Expect to run across Spartas, the Reichs and Communists throughout that will aide and attempt to kill you, depending on their motives. I enjoyed certain areas in the campaign where I had moments to simply be a spectator and enjoy areas of underground Moscow. Most notable example would have to be when Artyom has the choice of focusing on going home or taking a breather and enjoy a theater show. Moments like these shows that 4A Games genuinely wanted gamers to not just play but embrace the good and trying times of the post-apocalyptic setting.
Metro Last Light slowly drew me in, which I was more than appreciative of. When delving into FPS, the strongest replay factor is the multiplayer aspect. But in M:LL, Artyom character drives the gameplay and is far beyond captivating.
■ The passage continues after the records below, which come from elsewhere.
-- ==== Sys2Proof/Tests/Slice0.lean ====
section
/-! SUPPORT. Tests with values from the spec (30_encoding.md and 95_test_vectors.md, named at each), and for each
obligation with hypotheses concrete states and operands that meet them (`witness_...`). -/

namespace Sys2Proof.Tests

set_option Elab.async false

open Sys2Proof.Machine

/-! ### Helpers -/

/-- The outcome is a next state (or result) with this property. -/
def answers {α φ ρ : Type} (o : Host.Outcome α φ ρ) (p : α → Bool) : Bool :=
  match o with
  | .next t => p t
  | .fault _ => false
  | .refused _ => false

theorem exists_of_answers {α φ ρ : Type} {o : Host.Outcome α φ ρ} {p : α → Bool} (h : answers o p = true) :
    ∃ t, o = .next t ∧ p t = true := by
  cases o with
  | next t => exact ⟨t, rfl, h⟩
  | fault f => exact absurd h (by simp [answers])
  | refused r => exact absurd h (by simp [answers])

/-- A state in this mode, S given by its nonzero bytes. -/
def sample (mode : Mode) (rate delim offset : Byte) (cells : List Host.Cell := []) : State :=
  { setMem ⟨cells⟩ State.reset with
    mode := mode, rate := rate, delim := delim, offset := offset, fcode := if mode = .fault then 4 else 0,
    rstSampled := false }

/-- IDLE, with a reset released. -/
def idle : State := sample .idle 0 0 0

/-- The first bytes of S. -/
def firstBytes (n : Nat) (s : State) : List Nat := (List.range n).map fun a => (s.mem.read a).toNat

/-- Ports at which nothing happens. -/
def quiet : Ports := { rst := false, cmdValid := false, cmdWord := 0, rspReady := false }

/-- Ports at which the host takes a response. -/
def taking : Ports := { rst := false, cmdValid := false, cmdWord := 0, rspReady := true }

/-- Ports with `rst` = 1. -/
def resetting : Ports := { rst := true, cmdValid := false, cmdWord := 0, rspReady := false }

/-! ### Decoding: words written out from the field table of R75 -/

-- 0000 0000 00000000 00000000 00000000
theorem test_decode_status : decode 0b00000000000000000000000000000000 = .ok .status := by decide

-- OP 0001, RATE 11000111, DELIM 00011111
theorem test_decode_init : decode 0b00010000000000001100011100011111 = .ok (.init 199 0x1F) := by decide

-- OP 0010, N1 00, B0 10000001
theorem test_decode_absorb1 : decode 0b00100000000000000000000010000001 = .ok (.absorb1 0x81) := by decide

-- OP 0010, N1 01, B1 00000010, B0 11111110
theorem test_decode_absorb2 : decode 0b00100001000000000000001011111110 = .ok (.absorb2 0xFE 0x02) := by decide

-- OP 0010, N1 10, B2 10000000, B1 01000000, B0 00000001
theorem test_decode_absorb3 : decode 0b00100010100000000100000000000001 = .ok (.absorb3 0x01 0x40 0x80) := by decide

-- OP 0011
theorem test_decode_finalize : decode 0b00110000000000000000000000000000 = .ok .finalize := by decide

-- OP 0100, N1 00
theorem test_decode_squeeze1 : decode 0b01000000000000000000000000000000 = .ok .squeeze1 := by decide

-- OP 0100, N1 01
theorem test_decode_squeeze2 : decode 0b01000001000000000000000000000000 = .ok .squeeze2 := by decide

-- OP 0100, N1 10
theorem test_decode_squeeze3 : decode 0b01000010000000000000000000000000 = .ok .squeeze3 := by decide

/-! ### Ill-formed words, one for each check of R80 and R81 -/

theorem smoke_reservedOpcode :
    (wellFormedWord 0x50000000 = false ∧ decode 0x50000000 = .error .reservedOpcode) ∧
      wellFormedWord 0xF0000000 = false ∧ decode 0xF0000000 = .error .reservedOpcode := by decide

theorem smoke_statusBits :
    (wellFormedWord 0x00000001 = false ∧ decode 0x00000001 = .error .statusBits) ∧
      wellFormedWord 0x08000000 = false ∧ decode 0x08000000 = .error .statusBits := by decide

theorem smoke_initBits :
    (wellFormedWord 0x10010000 = false ∧ decode 0x10010000 = .error .initBits) ∧
      wellFormedWord 0x18008806 = false ∧ decode 0x18008806 = .error .initBits := by decide

theorem smoke_absorbHighBits :
    (wellFormedWord 0x24000061 = false ∧ decode 0x24000061 = .error .absorbHighBits) ∧
      wellFormedWord 0x28000061 = false ∧ decode 0x28000061 = .error .absorbHighBits := by decide

theorem smoke_absorbCount : wellFormedWord 0x23000000 = false ∧ decode 0x23000000 = .error .absorbCount := by decide

theorem smoke_absorbUnusedBytes :
    (wellFormedWord 0x20006261 = false ∧ decode 0x20006261 = .error .absorbUnusedBytes) ∧
      wellFormedWord 0x21FF6261 = false ∧ decode 0x21FF6261 = .error .absorbUnusedBytes := by decide

theorem smoke_finalizeBits : wellFormedWord 0x30000001 = false ∧ decode 0x30000001 = .error .finalizeBits := by decide

theorem smoke_squeezeHighBits :
    wellFormedWord 0x44000000 = false ∧ decode 0x44000000 = .error .squeezeHighBits := by decide

theorem smoke_squeezeCount : wellFormedWord 0x43000000 = false ∧ decode 0x43000000 = .error .squeezeCount := by decide

theorem smoke_squeezeBits : wellFormedWord 0x40000001 = false ∧ decode 0x40000001 = .error .squeezeBits := by decide

/-! ### One command on a small state -/

-- V11: after INIT 136, 0x06 and ABSORB of three bytes
theorem test_status : answers (exec .status (sample .absorbing 136 0x06 3)) (fun t => t.rspReg == 0x01068803) = true := by
  decide +kernel

-- V11: STATUS in FAULT still reads the registers
theorem test_status_fault : answers (exec .status (sample .fault 136 0x06 0)) (fun t => t.rspReg == 0x13068800) = true := by
  decide +kernel

-- V12: the lowest legal rate, over a live sponge
theorem test_init :
    answers (exec (.init 1 0x1F) (sample .squeezing 136 0x06 9 [(5, 7)])) (fun t =>
      t.rspReg == 0x01000000 && t.rate == 1 && t.delim == 0x1F && t.offset == 0 && firstBytes 6 t == [0, 0, 0, 0, 0, 0]) =
      true := by decide +kernel
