-- ==== Sys2Proof/Machine/Flags.lean ====
section
/-! DEFINITION. The transient results of spec/10_state.md rule R28. The engine has no flags: each of these is a local value of
one handler invocation. -/

namespace Sys2Proof.Machine

/-- The computed CRC: the covered bytes fed to the accumulator as it stands (spec/40_frame.md rule R113). -/
def State.gateCrc (s : State) : Word :=
  crcOf s.cfg.crcAlg s.crcAcc s.covered

/-- The gate result: PASS exactly when N ≥ 5 and the two CRCs agree in all 32 bits (R111, R116). -/
def State.gatePasses (s : State) : Bool :=
  decide (Config.minFrameLen ≤ s.frameLen) && decide (s.gateCrc = s.hostCrc)

/-- VALIDATE(a) (spec/43_address.md rule R200). -/
def validate (cfg : Cfg) (a : Word) : Bool :=
  (decide (cfg.sramBase ≤ a) && decide (a ≤ cfg.sramEnd)) ||
    (decide (cfg.flashBase ≤ a) && decide (a ≤ cfg.flashEnd))

/-- The checks of ERASE(ps, pc), in their order (spec/42_flash.md rules R161 to R165): the page-count check, the mass-erase
test, the page-start check, the clamp. Nothing where the status is ST_ERASE_INVALID. -/
def eraseCfg? (cfg : Cfg) (pageStart pageCount : Byte) : Option EraseCfg :=
  if cfg.maxPages < pageCount.toNat then none
  else if pageStart = Config.massErase then some .mass
  else if cfg.maxPages ≤ pageStart.toNat then none
  else some (.pages pageStart.toNat (min pageCount.toNat (cfg.maxPages - pageStart.toNat)))

/-- The erase status once FL_ERASE has returned `err` (R167). -/
def eraseStatus (cfg : Cfg) (err : Word) : Byte :=
  if err = cfg.eraseNoError then cfg.stEraseOk else cfg.stEraseFail

/-- The write status once the final FL_LOCK has returned `status` (R175). -/
def writeStatus (cfg : Cfg) (status : Status) : Byte :=
  if status = .ok then cfg.stWriteOk else cfg.stWriteFail

/-- The identifier GetChipId reports: the register's low 12 bits (spec/41_dispatch.md rule R135). -/
def chipId (w : Word) : Word :=
  w &&& Config.idMask

end Sys2Proof.Machine
end

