-- ==== Sys2Proof/Laws/Crc.lean ====
section
/-! SUPPORT. The accumulator over a list of bytes; and the default CRC_STEP loses nothing: different accumulators, or different
words, give different accumulators. -/

namespace Sys2Proof.Machine

theorem crcOf_append (alg : CrcAlg) (acc : Word) (xs ys : List Byte) :
    crcOf alg acc (xs ++ ys) = crcOf alg (crcOf alg acc xs) ys := by
  induction xs generalizing acc with
  | nil => rfl
  | cons x xs ih => exact ih _

/-- Bit 0 of the shifted accumulator is its old bit 31; bit `j + 1` is its old bit `j`, changed where the polynomial was folded in. -/
theorem crcShift_bits (x : Word) :
    (crcShift x).getLsbD 0 = x.getLsbD 31 ∧
      ∀ j, j < 31 →
        (crcShift x).getLsbD (j + 1) = (x.getLsbD j ^^ (x.getLsbD 31 && (0x04C11DB7#32).getLsbD (j + 1))) := by
  unfold crcShift
  rw [BitVec.msb_eq_getLsbD_last]
  constructor
  · split <;> simp_all
  · intro j hj
    split <;> simp_all <;> (intro; omega)

/-- One shift of the default CRC loses nothing. -/
theorem crcShift_inj {a b : Word} (h : crcShift a = crcShift b) : a = b := by
  obtain ⟨ka, ka'⟩ := crcShift_bits a
  obtain ⟨kb, kb'⟩ := crcShift_bits b
  have h31 : a.getLsbD 31 = b.getLsbD 31 := by rw [← ka, ← kb, h]
  apply BitVec.eq_of_getLsbD_eq
  intro j hj
  by_cases hj' : j = 31
  · rw [hj']
    exact h31
  · have := (ka' j (by omega)).symm.trans ((congrArg (·.getLsbD (j + 1)) h).trans (kb' j (by omega)))
    rw [h31] at this
    simpa using this

theorem crcShifts_inj {n : Nat} {a b : Word} (h : crcShifts n a = crcShifts n b) : a = b := by
  induction n generalizing a b with
  | zero => exact h
  | succ n ih => exact crcShift_inj (ih h)

/-- Different words give different accumulators. -/
theorem stm32CrcStep_word_inj {acc v w : Word} (h : stm32CrcStep acc v = stm32CrcStep acc w) : v = w :=
  (BitVec.xor_right_inj _).mp (crcShifts_inj h)

/-- Different accumulators stay different whatever bytes are fed. -/
theorem crcOf_acc_inj {a b : Word} {bs : List Byte} (h : crcOf .stm32 a bs = crcOf .stm32 b bs) : a = b := by
  induction bs generalizing a b with
  | nil => exact h
  | cons x bs ih => exact (BitVec.xor_left_inj _).mp (crcShifts_inj (ih h))

end Sys2Proof.Machine
end

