-- ==== Sys2Proof/Tests/Slice0.lean ====
section
/-! SUPPORT. The model's own tests. Expected results come from spec/95_test_vectors.md (the vector's id stands at each test) or
are worked out by hand from the rule named; and, for every statement with hypotheses, a witness that meets them all. -/

namespace Sys2Proof.Tests

open Sys2Proof.Machine

-- One theorem after another: in parallel, each of them would hold a thread and its stack.
set_option Elab.async false

/-! ### Helpers -/

/-- A frame has just been received, in the example configuration. -/
def loaded (bs : List Byte) : State :=
  { State.reset with fsm := .dispatch, buf := Memory.ofBytes bs }

/-- The collaborators answer as spec/95_test_vectors.md section 0.1 says. -/
def answers : Oracle where
  unlock := [.ok]
  lock := [.ok]
  prog := [.ok, .ok, .ok, .ok]
  erase := [(.ok, 0xFFFFFFFF)]
  opt := [0xA5]
  ident := [0x20036410]
  rxZero := []

/-- A received frame, and collaborators that answer so. -/
def framed (bs : List Byte) : State :=
  { loaded bs with oracle := answers }

/-- The next state, where there is one. -/
def next? : Host.Outcome State Fault Refusal → Option State
  | .next s => some s
  | _ => none

/-- Whether a step is a fault, and which. -/
def fault? : Host.Outcome State Fault Refusal → Option Fault
  | .fault r => some r
  | _ => none

/-- Whether a step is refused, and why. -/
def refused? : Host.Outcome State Fault Refusal → Option Refusal
  | .refused r => some r
  | _ => none

/-- What one step does to the trace. -/
def events (s : State) : List Event :=
  match next? (step s) with
  | some t => t.trace.drop s.trace.length
  | none => []

/-- The bytes one step sends. -/
def reply (s : State) : List Byte :=
  (events s).filterMap fun e => match e with
    | .tx b => some b
    | _ => none

/-- What one step does but for the gate's requests to the accumulator. -/
def work (s : State) : List Event :=
  (events s).filter fun e => match e with
    | .crcStep _ _ => false
    | .crcReset => false
    | _ => true

/-- Where one step leads. -/
def goes (s : State) : Option Fsm :=
  (next? (step s)).map State.fsm

theorem next_of {o : Host.Outcome State Fault Refusal} {s : State} (h : next? o = some s) : o = .next s := by
  cases o with
  | next t =>
    cases h
    rfl
  | fault r => cases h
  | refused r => cases h

theorem fits {s : State} (h : s.frameLen < s.cfg.bufCap) : s.frameFits := h

/-! The frames of spec/95_test_vectors.md. -/

/-- F1, D1. -/
def fVersion : List Byte := [0x05, 0x10, 0x27, 0x84, 0xEC, 0x4C]
/-- F2, X7: the last bit flipped. -/
def fVersionBad : List Byte := [0x05, 0x10, 0x27, 0x84, 0xEC, 0x4D]
/-- F14: a bit of the command flipped. -/
def fVersionCmd : List Byte := [0x05, 0x30, 0x27, 0x84, 0xEC, 0x4C]
/-- D2. -/
def fHelp : List Byte := [0x05, 0x11, 0x90, 0x99, 0x2D, 0x48]
/-- D3. -/
def fChip : List Byte := [0x05, 0x12, 0x49, 0xBF, 0x6E, 0x45]
/-- P6. -/
def fRdp : List Byte := [0x05, 0x13, 0xFE, 0xA2, 0xAF, 0x41]
/-- A1. -/
def fGoto : List Byte := [0x09, 0x14, 0x00, 0x80, 0x00, 0x08, 0xE7, 0x68, 0xC3, 0xCB]
/-- A9. -/
def fGotoBad : List Byte := [0x09, 0x14, 0xFF, 0xFF, 0xFF, 0x1F, 0x07, 0x9E, 0x5F, 0xDD]
/-- E1. -/
def fErase : List Byte := [0x07, 0x15, 0x10, 0x04, 0x97, 0xFD, 0x00, 0x78]
/-- X5, Program 4. -/
def fEraseClamp : List Byte := [0x07, 0x15, 0x3E, 0x05, 0x10, 0xAA, 0xA3, 0x8C]
/-- R163's example. -/
def fMass : List Byte := [0x07, 0x15, 0xFF, 0x00, 0x14, 0xA3, 0x35, 0xD9]
/-- X4, Program 4. -/
def fMassBad : List Byte := [0x07, 0x15, 0xFF, 0x41, 0xD4, 0xCE, 0x72, 0xE9]
/-- W1. -/
def fWrite : List Byte :=
  [0x0E, 0x16, 0x00, 0x80, 0x00, 0x08, 0x04, 0xDE, 0xAD, 0xBE, 0xEF, 0xC8, 0x6C, 0xD5, 0xBA]
/-- W13. -/
def fWriteLong : List Byte := [0x0A, 0x16, 0x00, 0x10, 0x00, 0x08, 0xFA, 0xD8, 0x9A, 0xBA, 0x2A]
/-- W7. -/
def fWriteOut : List Byte := [0x0B, 0x16, 0x00, 0x00, 0x00, 0x30, 0x01, 0xAA, 0x09, 0xAC, 0x23, 0x82]
/-- P1. -/
def fProtect : List Byte := [0x05, 0x17, 0x22, 0xD4, 0xAB, 0x52]
/-- P7. -/
def fMemRead : List Byte := [0x05, 0x18, 0x9F, 0x69, 0xE4, 0x6A]
/-- P8. -/
def fSector : List Byte := [0x05, 0x19, 0x28, 0x74, 0x25, 0x6E]
/-- P9. -/
def fOtp : List Byte := [0x05, 0x20, 0xB7, 0xE9, 0xDE, 0x98]
/-- P4. -/
def fRop : List Byte := [0x05, 0x21, 0x00, 0xF4, 0x1F, 0x9C]
/-- D7: an unknown code. -/
def fUnknown : List Byte := [0x05, 0x22, 0xD9, 0xD2, 0x5C, 0x91]

/-! ### Well-formedness: each check refuses an ill-formed term -/

theorem test_payload_245 : (Instr.memWrite 0 (List.replicate 245 0)).wellFormed = true := by decide +kernel

theorem test_payload_246 : (Instr.memWrite 0 (List.replicate 246 0)).wellFormed = false := by decide +kernel

theorem test_cfg_sample : Cfg.sample.wf = true := by decide

theorem test_cfg_sram_empty : ({ Cfg.sample with sramBase := 0x20005000 } : Cfg).windowsOk = false := by decide

theorem test_cfg_flash_empty : ({ Cfg.sample with flashEnd := 0x07FFFFFF } : Cfg).windowsOk = false := by decide

theorem test_cfg_no_pages : ({ Cfg.sample with maxPages := 0 } : Cfg).pagesOk = false := by decide

theorem test_cfg_sentinel_page : ({ Cfg.sample with maxPages := 256 } : Cfg).pagesOk = false := by decide

theorem test_cfg_addr_codes : ({ Cfg.sample with stAddrValid := 0 } : Cfg).codesOk = false := by decide

theorem test_cfg_write_codes : ({ Cfg.sample with stWriteFail := 1 } : Cfg).codesOk = false := by decide

theorem test_cfg_erase_codes :
    ({ Cfg.sample with stEraseInvalid := 2 } : Cfg).codesOk = false ∧
      ({ Cfg.sample with stEraseInvalid := 3 } : Cfg).codesOk = false ∧
      ({ Cfg.sample with stEraseFail := 3 } : Cfg).codesOk = false := by decide

theorem test_cfg_short_buffer : ({ Cfg.sample with bufCap := 6 } : Cfg).capOk = false := by decide

theorem test_cfg_refused :
    refused? (step { State.reset with cfg := { Cfg.sample with bufCap := 6 } }) = some .badConfig := by decide

/-! ### Decoding: every constructor's word, from R77, R78 and the vectors -/

theorem test_decode_identity :
    decode fVersion = .ok .getVersion ∧ decode fHelp = .ok .getHelp ∧ decode fChip = .ok .getChipId := by decide

theorem test_decode_goto :
    decode fGoto = .ok (.goToAddr 0x08008000) ∧ decode fGotoBad = .ok (.goToAddr 0x1FFFFFFF) := by decide

theorem test_decode_erase : decode fErase = .ok (.flashErase 0x10 0x04) := by decide

theorem test_decode_write : decode fWrite = .ok (.memWrite 0x08008000 [0xDE, 0xAD, 0xBE, 0xEF]) := by decide

theorem test_decode_protection :
    decode fRdp = .ok .getRdpStatus ∧ decode fProtect = .ok .enRWProtect ∧ decode fMemRead = .ok .memRead ∧
      decode fSector = .ok .readSectorStatus ∧ decode fOtp = .ok .otpRead ∧ decode fRop = .ok .changeRopLevel := by decide

/-- A11, E19, W11: a frame shorter than its natural length takes its operands from the trailer (R80). -/
theorem test_decode_short_frames :
    decode [0x05, 0x14, 0xFB, 0xF2, 0xE8, 0x5F] = .ok (.goToAddr 0x5FE8F2FB) ∧
      decode [0x05, 0x15, 0x4C, 0xEF, 0x29, 0x5B] = .ok (.flashErase 0x4C 0xEF) ∧
      decode [0x0A, 0x16, 0x00, 0x10, 0x00, 0x08, 0x02, 0x69, 0x8A, 0x0A, 0x85] = .ok (.memWrite 0x08001000 [0x69, 0x8A]) :=
  by decide

/-- D9: the bounds of the unknown ranges (R84). -/
theorem test_decode_unknown :
    decode [0x05, 0x00] = .error (.unknownCode 0x00) ∧ decode [0x05, 0x0F] = .error (.unknownCode 0x0F) ∧
      decode [0x05, 0x1A] = .error (.unknownCode 0x1A) ∧ decode [0x05, 0x1F] = .error (.unknownCode 0x1F) ∧
      decode [0x05, 0x22] = .error (.unknownCode 0x22) ∧ decode [0x05, 0xFF] = .error (.unknownCode 0xFF) := by decide

/-- The encoder writes the vectors' frames, trailers included (R86). -/
theorem test_encode :
    encode Cfg.sample .getVersion = fVersion ∧ encode Cfg.sample (.goToAddr 0x08008000) = fGoto ∧
      encode Cfg.sample (.flashErase 0x10 0x04) = fErase ∧
      encode Cfg.sample (.memWrite 0x08008000 [0xDE, 0xAD, 0xBE, 0xEF]) = fWrite := by decide +kernel

/-- The table's rows (spec/opcode_table.json): 8 bits, the code. -/
theorem test_table_words :
    [0x10, 0x11, 0x12, 0x13, 0x14, 0x15, 0x16, 0x17, 0x18, 0x19, 0x20, 0x21, 0x1A].map (decodeTableWord 8) =
      [some .getVersion, some .getHelp, some .getChipId, some .getRdpStatus, some (.goToAddr 0),
        some (.flashErase 0 0), some (.memWrite 0 []), some .enRWProtect, some .memRead, some .readSectorStatus,
        some .otpRead, some .changeRopLevel, none] := by decide

/-- A table word placed for fetching is what the very next step runs: GetVersion's reply, and GoToAddr's to address 0 (R205). -/
theorem test_fetch_word :
    reply (State.reset.withFetchWord 8 0x10) = [0xAB, 0x04, 0x01, 0x01, 0x00, 0x00] ∧
      reply (State.reset.withFetchWord 8 0x14) = [0xAB, 0x01, 0x00] := by decide +kernel

/-! ### The CRC and the gate -/

/-- F16, F17. -/
theorem test_crc :
    crcOf .stm32 0xFFFFFFFF [] = 0xFFFFFFFF ∧ crcOf .stm32 0xFFFFFFFF [0x04] = 0xD400ABA7 ∧
      stm32CrcStep 0xFFFFFFFF 0x12345678 = 0xDF8A8A2B ∧ stm32CrcStep 0xFFFFFFFF 0 = 0xC704DD7B := by decide +kernel

/-- F1, event by event. -/
theorem test_gate_events :
    events (loaded fVersion) =
      [.crcStep 0x05 0xD0C1B610, .crcStep 0x10 0x4CEC8427, .crcReset, .tx 0xAB, .tx 0x04, .tx 0x01, .tx 0x01, .tx 0x00,
        .tx 0x00] := by decide +kernel

/-- F2, F3: a bit of the trailer flipped. -/
theorem test_gate_mismatch :
    reply (loaded fVersionBad) = [0xCD] ∧ reply (loaded [0x05, 0x10, 0x27, 0x84, 0xEC, 0xCC]) = [0xCD] := by decide +kernel

/-- F6, F7, F8: N below 5, and no request to the accumulator. -/
theorem test_gate_short :
    events (loaded [0x04, 0x10]) = [.tx 0xCD] ∧ events (loaded [0x01, 0x10]) = [.tx 0xCD] ∧
      events (loaded [0x03, 0x15]) = [.tx 0xCD] := by decide +kernel

/-- F11: a longer frame. -/
theorem test_gate_longer :
    reply (loaded [0x06, 0x10, 0x00, 0x17, 0x9C, 0xCF, 0xAF]) = [0xAB, 0x04, 0x01, 0x01, 0x00, 0x00] := by decide +kernel

/-! ### The fetch cycle -/

/-- F15, Z1: the cycle start clears the buffer and issues no event. -/
theorem test_cycle_start :
    next? (step { loaded fVersion with fsm := .idle }) = some { State.reset with fsm := .rxLen } := by decide +kernel

/-- The engine waits for the host: nothing changes. -/
theorem test_wait :
    next? (step { State.reset with fsm := .rxLen }) = some { State.reset with fsm := .rxLen } := by decide +kernel

/-- F4: the length byte does not come. -/
theorem test_length_fails :
    events ({ State.reset with fsm := .rxLen }.hostSilent) = [.rxReq 1 .fail, .tx 0xCD] := by decide

/-- F5: nine bytes announced, three sent. -/
theorem test_body_fails :
    events ({ State.reset with fsm := .rxBody, buf := [(0, 0x09)] }.hostSends [0x14, 0x00, 0x80]).hostSilent =
      [.rxReq 9 .fail, .tx 0xCD] := by decide +kernel

/-- R303: without a timeout the next frame's bytes fill the body. -/
theorem test_no_timeout :
    receive false 2 [.byte 0x10, .silence, .byte 0x27, .byte 0x05] = .bytes [0x10, 0x27] [.byte 0x05] := by decide

/-- The body goes to BUF[1 .. N], and dispatch follows. -/
theorem test_body :
    (next? (step ({ State.reset with fsm := .rxBody, buf := [(0, 0x05)] }.hostSends fVersion.tail))).map State.buf =
      some (Memory.ofBytes fVersion) := by decide +kernel

/-- F9, F10: N = 0. -/
theorem test_empty_body :
    goes { State.reset with fsm := .rxBody, oracle := { answers with rxZero := [true] } } = some .dispatch ∧
      events { State.reset with fsm := .rxBody, oracle := { answers with rxZero := [false] } } =
        [.rxReq 0 .fail, .tx 0xCD] := by decide

/-- F12: a frame that does not fit; Z3: and no step after it. -/
theorem test_overflow :
    events { State.reset with cfg := { Cfg.sample with bufCap := 16 }, fsm := .rxBody, buf := [(0, 0x10)] } =
        [.fault .rxOverflow] ∧
      fault? (step (State.reset.raise .rxOverflow)) = some .rxOverflow := by decide

/-- F13: the largest frame that fits is received (here the engine waits for its bytes). -/
theorem test_no_overflow :
    goes { State.reset with cfg := { Cfg.sample with bufCap := 16 }, fsm := .rxBody, buf := [(0, 0x0F)] } = some .rxBody :=
  by decide

/-! ### Dispatch and the identity commands -/

/-- D7, D10, F14. -/
theorem test_unknown_silent :
    events (loaded fUnknown) = [] ∧ events (loaded [0x05, 0x22, 0, 0, 0, 0]) = [] ∧ events (loaded fVersionCmd) = [] ∧
      goes (loaded fUnknown) = some .idle := by decide +kernel

/-- D8. -/
theorem test_unknown_nack :
    events { loaded fUnknown with cfg := { Cfg.sample with unknownPolicy := .nack } } = [.tx 0xCD] := by decide +kernel

/-- D1. -/
theorem test_getVersion : reply (loaded fVersion) = [0xAB, 0x04, 0x01, 0x01, 0x00, 0x00] := by decide +kernel

/-- D2. -/
theorem test_getHelp :
    reply (loaded fHelp) = [0xAB, 0x0C, 0x10, 0x11, 0x12, 0x13, 0x14, 0x15, 0x16, 0x17, 0x18, 0x19, 0x20, 0x21] := by
  decide +kernel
One issue that I encountered twice throughout gameplay was my system (XBOX 360) freezing. While shooting a swarm of mutants at one time, the game completely locked up on me. It did again at another key moment of the game as well (no spoilers).
Last Light looks amazing. Despite a few tears in the map or a minor glitches may cause an enemy to lock up (happened once), the mechanics are fluid and enticing. The game does an exceptional job of creating the dark, gloomy lifestyle that comes from losing everything and surviving with anything left.
Even with everyone around you having plenty to say, Artyom never says a word. Even through interrogation, his lips are sealed. During transitions on the other hand, Artyom briefly shares his thoughts before delving further into the campaign.
Metro Last Light overall experience is nothing less than extraordinary. The story build, survival and shooting aspects are all unforeseen, but the delivery is astonishing. It’s a shooter that’s NOT a replication of Call of Duty but mirrors its own previous success. Unquestionably a triumph for both 4A Games and Deep Silver.